Count the lines in the records below that contain the word "notConfigured", and give that figure alone.

───

/-- U7 of spec/93_implementation_defined.md, R70: the descrambler is a bijection on frames for any permutation, any
rotation amount up to 64 and any key string, whatever the seed. -/
def Obligations.DescramblerIsBijectiveForAnyConstants : Prop :=
  ∀ (c : Config) (seed : Frame), Function.Injective c.perm.get → c.rotRight ≤ 64 →
    Function.Bijective fun raw => decodeFrame c raw seed true

/-- R46: bytes 5 to 7 of a plain frame are ignored by validation and extraction and copied into PLAIN. -/
def Obligations.LastThreeBytesAreIgnoredAndKept : Prop :=
  ∀ (s : State) (data data' : BitVec 64), s.idle → s.mode = .ready → s.scr = false →
    data' >>> 24 = data >>> 24 →
    ∃ t t', exec (.frame data) s = .next t ∧ exec (.frame data') s = .next t' ∧
      t' = { t with plain := { t.plain with b5 := (bytes data').b5, b6 := (bytes data').b6, b7 := (bytes data').b7 } }

/-- R32: bytes and the 64-bit word are one another's inverse, byte i in bits 63-8i to 56-8i, and PLAIN is read so. -/
def Obligations.BytesAndWordArePackedBigEndian : Prop :=
  (∀ f : Frame, bytes (w64 f) = f) ∧ (∀ w : BitVec 64, w64 (bytes w) = w) ∧
  ∀ (s : State) (i : Fin 8),
    (s.readOutput .plain).extractLsb' (56 - 8 * i.val) 8 = s.plain.get i

/-- R12, R15, R17, R18, R110: the numbers by which the host reads MODE, FCAUSE, KIND and the two flags, in every state;
after every fault MODE = 2 and FCAUSE = the cause's number; after a FRAME with a wrong marker KIND = 0, ERR_MARKER = 1 and
PLAIN = the offending frame as well. -/
def Obligations.HostReadsTheRecordedFault : Prop :=
  (∀ s : State,
    (s.mode = .unconf → s.readOutput .mode = (0 : BitVec 2)) ∧
    (s.mode = .ready → s.readOutput .mode = (1 : BitVec 2)) ∧
    (s.mode = .faulted → s.readOutput .mode = (2 : BitVec 2)) ∧
    (s.fcause = .none → s.readOutput .fcause = (0 : BitVec 3)) ∧
    (s.fcause = .badMarker → s.readOutput .fcause = (1 : BitVec 3)) ∧
    (s.fcause = .badChecksum → s.readOutput .fcause = (2 : BitVec 3)) ∧
    (s.fcause = .notConfigured → s.readOutput .fcause = (3 : BitVec 3)) ∧
    (s.fcause = .cfgLocked → s.readOutput .fcause = (4 : BitVec 3)) ∧
    (s.fcause = .illegalOp → s.readOutput .fcause = (5 : BitVec 3)) ∧
    (s.kind = .none → s.readOutput .kind = (0 : BitVec 2)) ∧
    (s.kind = .temp → s.readOutput .kind = (1 : BitVec 2)) ∧
    (s.kind = .co2 → s.readOutput .kind = (2 : BitVec 2)) ∧
    (s.readOutput .errMarker = (1 : BitVec 1) ↔ s.errMarker = true) ∧
    (s.readOutput .errChecksum = (1 : BitVec 1) ↔ s.errChecksum = true)) ∧
  (∀ (i : Instr) (s t : State) (c : Cause), i.isStage = false → exec i s = .next t → t.outcome = some (.fault c) →
    t.readOutput .mode = (2 : BitVec 2) ∧
    (c = .badMarker → t.readOutput .fcause = (1 : BitVec 3)) ∧
    (c = .badChecksum → t.readOutput .fcause = (2 : BitVec 3)) ∧
    (c = .notConfigured → t.readOutput .fcause = (3 : BitVec 3)) ∧
    (c = .cfgLocked → t.readOutput .fcause = (4 : BitVec 3)) ∧
    (c = .illegalOp → t.readOutput .fcause = (5 : BitVec 3)) ∧
    c ≠ .none) ∧
  ∀ (s : State) (data : BitVec 64), s.idle → s.mode = .ready →
    (validate (decodeFrame wired (bytes data) s.seed s.scr)).verdict = .badMarker →
    ∃ t, exec (.frame data) s = .next t ∧ t.readOutput .mode = (2 : BitVec 2) ∧
      t.readOutput .fcause = (1 : BitVec 3) ∧ t.readOutput .kind = (0 : BitVec 2) ∧
      t.readOutput .errMarker = (1 : BitVec 1) ∧
      t.readOutput .plain = w64 (decodeFrame wired (bytes data) s.seed s.scr)
end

───

Result of this task: 2